The offensive opened with a powerful artillery preparation which reportedly knocked out 80 percent of German weapons, after which the German defenses were penetrated on both sides of Pogoreloe Gorodishche and the 31st Army's mobile group rushed through the breaches towards Zubtsov. By the evening of August 6 the breach in the 9th Army's front had expanded up to 30 km wide and up to 25 km deep. The following day the STAVKA appointed General Zhukov to coordinate the offensives of Western and Kalinin Fronts; Zhukov proposed to liberate Rzhev with 31st and 30th Armies as soon as August 9. However, heavy German counterattacks, complicated by adverse weather, soon slowed the advance drastically. On August 23 the 31st Army, in concert with elements of the 29th Army, finally liberated Zubtsov. While this date is officially considered the end of the offensive in Soviet sources, in fact bitter fighting continued west of Zubtsov into mid-September. As of September 1 the 118th was under command of 29th Army. At dawn on September 8, the 29th and 31st Armies went on a determined offensive to seize the southern part of Rzhev. Despite resolute attacks through the following day against the German 161st Infantry Division they made little progress. After 31st Army suspended its attacks temporarily on September 16 the division returned to its command, and was one of three divisions on its right flank that resumed the assault on September 21–23 with similar lack of success. Over the course of the fighting from August 4 to September 15 the 31st Army suffered a total of 43,321 total losses in personnel.

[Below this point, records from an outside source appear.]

/-- V-R2, at the lanes whose offsets a swapped table would change. -/
theorem test_rho_offsets : (rho (Vector.replicate 25 1))[2] = 0x4000000000000000 ∧
    (rho (Vector.replicate 25 1))[8] = 0x80000000000000 ∧ (rho (Vector.replicate 25 1))[24] = 0x4000 := by decide +kernel

/-- V-P1. -/
theorem test_pi_moves : (pi (lanesWith [(6, 0x100000000000), (24, 0x8000), (14, 0x10000000000)])) =
    lanesWith [(1, 0x100000000000), (4, 0x8000), (22, 0x10000000000)] := by decide +kernel

/-- V-C3. -/
theorem test_chi_row : chi (lanesWith [(0, 0x0F), (1, 0x33), (2, 0x55)]) =
    lanesWith [(0, 0x4B), (1, 0x33), (2, 0x55), (3, 0x0F), (4, 0x30)] := by decide +kernel

/-- V-I1. -/
theorem test_iota_last : iota (lanesWith []) 23 = lanesWith [(0, 0x8000000080008008)] := by decide +kernel

/-- V-F2. -/
theorem test_round : keccakRound (lanesWith [(0, 1)]) 0 = lanesWith
    [(1, 0x100000000000), (2, 0x8000), (3, 1), (4, 0x100000008000), (6, 0x200000200000), (8, 0x200000000000),
     (9, 0x200000), (10, 2), (11, 0x200), (13, 0x202), (15, 0x10000400), (17, 0x400), (18, 0x10000000),
     (20, 0x10000000000), (22, 0x10000000004), (24, 4)] := by decide +kernel

/-! ### The commands, one step each -/

/-- READY after `init 256` and the bytes given (P1). -/
def readyWith (rate : BitVec 8) (bytes : List Byte) : State :=
  { State.reset with
    rateBytes := rate
    blockBuffer := (bytes.zipIdx.map fun p => (p.2, p.1)).filter fun p => p.2 ≠ 0
    bufferOffset := BitVec.ofNat 8 bytes.length
    phase := phaseReady
    statusOk := true }

/-- DONE, after a successful finalize. -/
def done : State := { State.reset with phase := phaseDone, statusOk := true }

/-- The state with a transaction pending. -/
def issued (w : Word) (p : List Byte) (s : State) : State := s.issue w p

def next? (r : Result) : Option State :=
  match r with
  | .next t => some t
  | _ => none

/-- V-IN1 from DONE: rate and STATUS. -/
theorem test_init_succeeds : (next? (step (issued 0x00E00011 [] done))).map (fun t => (t.status, t.rateBytes)) =
    some (0x11, 144) := by decide

/-- V-X3 in READY: STATUS 0x12 and nothing lost. -/
theorem test_init_rejects_200 : (next? (step (issued 0x00C80011 [] (readyWith 136 [0x61])))).map
    (fun t => (t.status, t.bufferOffset, t.blockBuffer)) = some (0x12, 1, [(0, 0x61)]) := by decide

/-- V-U1. -/
theorem test_update_stores : (next? (step (issued 0x00030032 [0x61, 0x62, 0x63] (readyWith 136 [])))).map
    (fun t => (t.status, t.bufferOffset, t.blockBuffer)) =
    some (0x11, 3, [(0, 0x61), (1, 0x62), (2, 0x63)]) := by decide

/-- P3, step 5: 72 zero bytes at rate 72 leave `KeccakF(0)` (V-F1, lanes 5 and 13) and offset 0. -/
theorem test_update_flushes : (next? (step (issued 0x00480032 (List.replicate 72 0) (readyWith 72 [])))).map
    (fun t => (t.bufferOffset, t.lanes[5], t.lanes[13])) =
    some (0, 0xFF97A42D7F8E6FD4, 0x43B831CD0347C826) := by decide +kernel

/-- V-K1: the source's own known answer, SHA3-256 of "abc". -/
theorem test_finalize_abc : (next? (step (issued 0x00000033 [] (readyWith 136 [0x61, 0x62, 0x63])))).map
    (fun t => (t.status, t.digestOut)) = some (0x21,
    [0x3a, 0x98, 0x5d, 0xa7, 0x4f, 0xe2, 0x25, 0xb2, 0x04, 0x5c, 0x17, 0x2d, 0x6b, 0xd3, 0x90, 0xbd,
     0x85, 0x5f, 0x08, 0x6e, 0x3e, 0x9d, 0x52, 0x5b, 0x46, 0xbf, 0xe2, 0x45, 0x11, 0x43, 0x15, 0x32]) := by decide +kernel

/-- V-B1: the 0x86 case and a digest that ends inside a lane, SHA3-224 of 143 times "a". -/
theorem test_finalize_collision : (next? (step (issued 0x00000033 [] (readyWith 144 (List.replicate 143 0x61))))).map
    (fun t => t.digestOut) = some
    [0x73, 0xb1, 0xb2, 0x2b, 0x54, 0xf5, 0x15, 0xf6, 0x26, 0xa6, 0xab, 0xdd, 0xe6, 0xaf,
     0x25, 0xcd, 0x48, 0x01, 0xdc, 0x6e, 0x9d, 0xc7, 0xfa, 0x3f, 0x77, 0xe1, 0xc1, 0x22] := by decide +kernel

/-- V-X7 in DONE: ILLEGAL before INVALID. -/
theorem test_illegal_first : (next? (step (issued 0x00C80031 [] done))).map State.status = some 0x26 := by decide

/-- V-D13: the payload that an illegal word announces is consumed. -/
theorem test_illegal_consumes_payload : (next? (step (issued 0x00030072 [1, 2, 3] done))).map
    (fun t => (t.status, t.payload)) = some (0x26, []) := by decide

/-- V-M2, the closed form on an exact multiple of the rate: SHA3-256 of 136 times "a". -/
theorem test_sha3_two_blocks : sha3 256 (List.replicate 136 0x61) =
    [0x3f, 0xc5, 0x55, 0x9f, 0x14, 0xdb, 0x8e, 0x45, 0x3a, 0x0a, 0x30, 0x91, 0xed, 0xbd, 0x2b, 0xc2,
     0x5e, 0x11, 0x52, 0x8d, 0x81, 0xc6, 0x6f, 0xa5, 0x70, 0xa4, 0xef, 0xdc, 0xc2, 0x69, 0x5e, 0xe1] := by decide +kernel

/-- V-E4, the closed form on the empty message: SHA3-512. -/
theorem test_sha3_empty : sha3 512 [] =
    [0xa6, 0x9f, 0x73, 0xcc, 0xa2, 0x3a, 0x9a, 0xc5, 0xc8, 0xb5, 0x67, 0xdc, 0x18, 0x5a, 0x75, 0x6e,
     0x97, 0xc9, 0x82, 0x16, 0x4f, 0xe2, 0x58, 0x59, 0xe0, 0xd1, 0xdc, 0xc1, 0x47, 0x5c, 0x80, 0xa6,
     0x15, 0xb2, 0x12, 0x3a, 0xf1, 0xf5, 0xf9, 0x4c, 0x11, 0xe3, 0xe9, 0x40, 0x2c, 0x3a, 0xc5, 0x58,
     0xf5, 0x00, 0x19, 0x9d, 0x95, 0xb6, 0xd3, 0xe3, 0x01, 0x75, 0x85, 0x86, 0x28, 0x1d, 0xcd, 0x26] := by decide +kernel

/-- A word of the table placed by withFetchWord runs as the first command after reset (V-IN2, V-X11). -/
theorem test_withFetchWord : (next? (step (State.reset.withFetchWord 32 0x01000011))).map State.status = some 0x11 ∧
    (next? (step (State.reset.withFetchWord 32 0x00000032))).map State.status = some 0x04 := by decide +kernel

/-! ### The assembler (R75, R76), on the source lines of P1 to P4 -/

theorem test_asm_p1 : Asm.assemble ("init 256\nupdate 3, \"abc\" ; P1\nfinalize".toList) =
    some [(0x01000011, []), (0x00030032, [0x61, 0x62, 0x63]), (0x00000033, [])] := by decide +kernel
theorem test_asm_suffixes : Asm.assemble ("INIT.nh 0x100\nupdate.nh.nb 0\nfinalize.nb\nupdate.nb 5".toList) =
    some [(0x01000001, []), (0x00000002, []), (0x00000013, []), (0x00050012, [])] := by decide +kernel
theorem test_asm_data : Asm.assemble ("update 2, zeros(2)\n.word 0x00030072, repeat(0x61, 3)".toList) =
    some [(0x00020032, [0, 0]), (0x00030072, [0x61, 0x61, 0x61])] := by decide +kernel
theorem test_asm_rejects : Asm.assemble "update 4, \"abc\"".toList = none ∧ Asm.assemble "init 65536".toList = none ∧
    Asm.assemble "update.nb.nh 0".toList = none := by decide +kernel

/-! ### Witnesses: states and operands that meet the hypotheses of the statements -/

def ready : State := readyWith 136 [0x61, 0x62, 0x63]

theorem possible_ready : Possible ready := ⟨by decide, by decide, by decide⟩
theorem possible_done : Possible done := ⟨by decide, by decide, by decide⟩
theorem possible_reset : Possible State.reset := ⟨by decide, by decide, by decide⟩

/-- A state of the guardless block. -/
def unguarded : State := { State.reset with config := { seqGuard := false } }

/-- The sponge registers of READY with the buffer full but for one byte. -/
def almostFull : State := readyWith 72 (List.replicate 71 0x61)

theorem witness_DecodeOfEncodeIsTheCommand :
    (Instr.init false 65535).wellFormed = true ∧ (Instr.update true true 0).wellFormed = true ∧
    (Instr.finalize false true).wellFormed = true := by decide

theorem witness_EncodeOfDecodeIsTheWord : decode 0xFFFF0032 = .ok (.update true true 65535) ∧
    decode 0x00000001 = .ok (.init false 0) ∧ decode 0x00000003 = .ok (.finalize false false) := by decide

theorem witness_AnnouncedLengthOfAWord : decode 0x00010032 = .ok (.update true true 1) := by decide

/-- One word for each clause of the reserved words, at the ends of its range. -/
theorem witness_ReservedWordsAreIllegalCommands : ∀ w ∈ [(0x00 : Word), 0x04, 0x0F, 0x41, 0xFFD2, 0x21, 0x00010003],
    Possible ready ∧ (issued w [] ready).channel = .transaction w [] :: [] ∧
    ([] : List Byte).length = announced w ∧
    (w.toNat % 16 = 0 ∨ 4 ≤ w.toNat % 16 ∨ w.toNat / 64 % 1024 ≠ 0 ∨
      (w.toNat % 16 = 1 ∧ w.toNat / 32 % 2 = 1) ∨ (w.toNat % 16 = 3 ∧ w.toNat / 65536 ≠ 0)) := by
  intro w hw
  refine ⟨possible_ready, rfl, ?_⟩
  fin_cases hw <;> decide

theorem witness_RotationMovesEachBit : (0 ≤ 63 ∧ 0 < 64) ∧ (63 ≤ 63 ∧ 63 < 64) := by decide

/-- Two equal lanes in one column have parity 0 (V-T2). -/
theorem witness_ThetaAddsColumnParities : ∀ x : Nat, x < 5 →
    lane (lanesWith [(0, 1), (5, 1)]) x 0 ^^^ lane (lanesWith [(0, 1), (5, 1)]) x 1 ^^^
      lane (lanesWith [(0, 1), (5, 1)]) x 2 ^^^ lane (lanesWith [(0, 1), (5, 1)]) x 3 ^^^
      lane (lanesWith [(0, 1), (5, 1)]) x 4 = 0 := by decide +kernel

/-- A row of ones among rows of zeros (V-C4). -/
theorem witness_ChiActsOnRows : ∀ x : Nat, x < 5 →
    lane (lanesWith [(5, BitVec.allOnes 64), (6, BitVec.allOnes 64), (7, BitVec.allOnes 64), (8, BitVec.allOnes 64),
      (9, BitVec.allOnes 64)]) x 1 = BitVec.allOnes 64 ∧
    lane (lanesWith [(5, BitVec.allOnes 64)]) x 4 = 0 := by decide +kernel

theorem witness_LoopDrivenEngineComputesKeccakF : EngineRegs.atReset.ir = 0 := rfl

theorem witness_MemReadIsLittleEndian : (0 : Nat) < 8 ∧ 7 < 8 := by decide

theorem witness_MemWriteThenMemRead : ready.blockBuffer.wf = true ∧ 136 + 8 ≤ 144 ∧ (135 < 136 ∨ 136 + 8 ≤ 135) := by decide

theorem witness_AbsorptionAndExtractionAgree : legalRate 72 = true ∧ 71 < 200 ∧ 71 < 72 ∧ 199 < 200 ∧ ¬ 72 < 72 := by decide

theorem witness_ResetInputClearsTheBlock :
    ({ ready with channel := [.reset] } : State).channel = [.reset] ∧
    ∃ w p, ({ ready with faultMark := true, channel := [.resetDuring 0x33 []] } : State).channel = [.resetDuring w p] :=
  ⟨rfl, 0x33, [], rfl⟩

theorem witness_ResetLeavesTheDigestChannel :
    (next? (step { done with channel := [.reset], digestOut := [1, 2] })).map State.digestOut = some [1, 2] ∧
    (next? (step { ready with channel := [.resetDuring 0x33 []], digestOut := [1] })).map State.digestOut = some [1] := by
  decide

theorem witness_StatusReadsHaveNoSideEffect : Possible { ready with channel := [.readStatus, .readStatus, .reset] } ∧
    ({ ready with channel := [.readStatus, .readStatus, .reset] } : State).channel =
      List.replicate 2 .readStatus ++ [.reset] := ⟨⟨by decide, by decide, by decide⟩, rfl⟩

theorem witness_IdleBlockHoldsItsState : ready.channel = [] := rfl

theorem witness_TakingTheDigestTakesItsFirstBytes :
    Possible { done with channel := [.takeDigest 2], digestOut := [1, 2, 3] } ∧
    ({ done with channel := [.takeDigest 2], digestOut := [1, 2, 3] } : State).digestOut = [1, 2] ++ [3] :=
  ⟨⟨by decide, by decide, by decide⟩, rfl⟩

theorem witness_StepRunsTheDecodedCommand :
    (issued 0x00030032 [0x61, 0x62, 0x63] ready).channel = .transaction 0x00030032 [0x61, 0x62, 0x63] :: [] ∧
    decode 0x00030032 = .ok (.update true true 3) := by decide

theorem witness_IllFormedTransactionIsRefused :
    (issued 0x00030032 [0x61] ready).channel = .transaction 0x00030032 [0x61] :: [] ∧
    [(0x61 : Byte)].length ≠ announced 0x00030032 := by decide

theorem witness_InitSetsUpTheVariant : Possible ready ∧ ready.payload = [] ∧
    (256 = 224 ∨ 256 = 256 ∨ 256 = 384 ∨ 256 = 512) := ⟨possible_ready, rfl, by decide⟩

theorem witness_RateAndDigestLengthOfEachVariant : supportedBitsize 224 = true ∧ supportedBitsize 512 = true := by decide

theorem witness_FailingInitChangesStatusOnly : Possible ready ∧ ready.payload = [] ∧
    (200 ≠ 224 ∧ 200 ≠ 256 ∧ 200 ≠ 384 ∧ 200 ≠ 512) := ⟨possible_ready, rfl, by decide⟩

theorem witness_UpdateOffsetAndPermutationCount : Possible { ready with payload := List.replicate 300 0x61 } ∧
    ({ ready with payload := List.replicate 300 0x61 } : State).phase = phaseReady ∧
    ({ ready with payload := List.replicate 300 0x61 } : State).spongeOk = true ∧ (true = true ∨ 300 = 0) ∧
    ({ ready with payload := List.replicate 300 0x61 } : State).payload.length = 300 :=
  ⟨⟨by decide, by decide, by decide⟩, rfl, by decide, .inl rfl, List.length_replicate⟩

theorem witness_UpdateStoresBelowTheRate : Possible { ready with payload := List.replicate 132 0x61 } ∧
    ({ ready with payload := List.replicate 132 0x61 } : State).spongeOk = true ∧ ready.phase = phaseReady ∧
    ready.blockBuffer.wf = true ∧ ready.bufferOffset.toNat + 132 < ready.rateBytes.toNat ∧
    (List.replicate 132 (0x61 : Byte)).length = 132 :=
  ⟨⟨by decide, by decide, by decide⟩, by decide, rfl, by decide, by decide, List.length_replicate⟩

theorem witness_UpdateFlushesAFullBuffer : Possible { almostFull with payload := [0x62] } ∧
    ({ almostFull with payload := [0x62] } : State).spongeOk = true ∧ almostFull.phase = phaseReady ∧
    almostFull.blockBuffer.wf = true ∧ almostFull.bufferOffset.toNat + 1 = almostFull.rateBytes.toNat :=
  ⟨⟨by decide, by decide, by decide⟩, by decide, rfl, by decide +kernel, by decide⟩

theorem witness_ZeroLengthUpdateIsANoOpSuccess : (Possible ready ∧ ready.phase = phaseReady ∧ ready.spongeOk = true ∧
    ready.payload = []) ∧ (Possible done ∧ done.payload = [] ∧ done.phase ≠ phaseReady ∧ done.config.seqGuard = true) ∧
    (Possible unguarded ∧ unguarded.payload = [] ∧ unguarded.phase ≠ phaseReady ∧ unguarded.config.seqGuard = false) :=
  ⟨⟨possible_ready, rfl, by decide, rfl⟩, ⟨possible_done, rfl, by decide, rfl⟩,
    ⟨⟨by decide, by decide, by decide⟩, rfl, by decide, rfl⟩⟩

/-- The byte that fills the buffer, and one that does not. -/
theorem witness_UpdateTakesItsBytesOneAtATime : (Possible { almostFull with payload := [0x62] } ∧
    almostFull.phase = phaseReady ∧ almostFull.spongeOk = true ∧
    ({ almostFull with payload := [0x62] } : State).payload = 0x62 :: [] ∧
    almostFull.bufferOffset.toNat + 1 = almostFull.rateBytes.toNat) ∧
    (Possible { ready with payload := [0x62] } ∧ ready.phase = phaseReady ∧ ready.spongeOk = true ∧
      ready.bufferOffset.toNat + 1 ≠ ready.rateBytes.toNat) :=
  ⟨⟨⟨by decide, by decide, by decide⟩, rfl, by decide, rfl, by decide⟩,
    ⟨⟨by decide, by decide, by decide⟩, rfl, by decide, by decide⟩⟩

theorem witness_UpdateWithoutHandleOrBufferFails : Possible { done with payload := [0x61] } ∧
    ({ done with payload := [0x61] } : State).payload.length = (if true = true then 1 else 0) ∧
    Possible ready ∧ ready.payload.length = (if false = true then 5 else 0) ∧ (false = false ∧ 0 < 5) :=
  ⟨⟨by decide, by decide, by decide⟩, rfl, possible_ready, rfl, by decide⟩

theorem witness_ChunkingDoesNotChangeTheState : Possible ready ∧ ready.phase = phaseReady ∧ ready.spongeOk = true ∧
    [[(0x61 : Byte)], [], [0x62]] ≠ [] ∧ [[(0x61 : Byte), 0x62]] ≠ [] ∧
    [[(0x61 : Byte)], [], [0x62]].flatten = [[(0x61 : Byte), 0x62]].flatten ∧
    (∀ c ∈ [[(0x61 : Byte)], [], [0x62]], c.length ≤ 65535) ∧ (∀ c ∈ [[(0x61 : Byte), 0x62]], c.length ≤ 65535) :=
  ⟨possible_ready, rfl, by decide, by decide, by decide, by decide, by decide, by decide⟩

theorem witness_FinalizeEmitsTheDigestAndScrubs : Possible ready ∧ ready.phase = phaseReady ∧ ready.spongeOk = true ∧
    ready.blockBuffer.wf = true ∧ ready.payload = [] := ⟨possible_ready, rfl, by decide, by decide, rfl⟩

theorem witness_PaddingCollisionIsEightySix : almostFull.blockBuffer.wf = true ∧ legalRate 72 = true ∧ 70 ≠ 72 - 1 ∧
    72 ≠ 72 - 1 := by decide +kernel

theorem witness_ExactBoundaryPadsAWholeBlock : almostFull.blockBuffer.wf = true ∧ legalRate 72 = true ∧ 0 < 72 ∧
    71 < 72 := by decide +kernel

===Operation Mars and Rzhev-Vyazma Offensive===
On September 13 Colonel Vedenin left command of the division, which was taken over the next day by Lt. Col. Nikolai Fyodorovich Sukharev. Vedenin returned on November 2 and led the 118th for the duration of its 2nd formation. In the planning for Operation Mars (Second Rzhev–Sychyovka Offensive), which began on November 25, the division was not given any prominent role. The three divisions of 31st Army which were allocated to attack were unable to penetrate the German defense in three days of costly fighting after which the entire Army went over to the defense. As part of a final bid to renew the offensive the 31st, 29th and 20th Armies attacked on December 11, but with no greater success before being shut down on the 18th.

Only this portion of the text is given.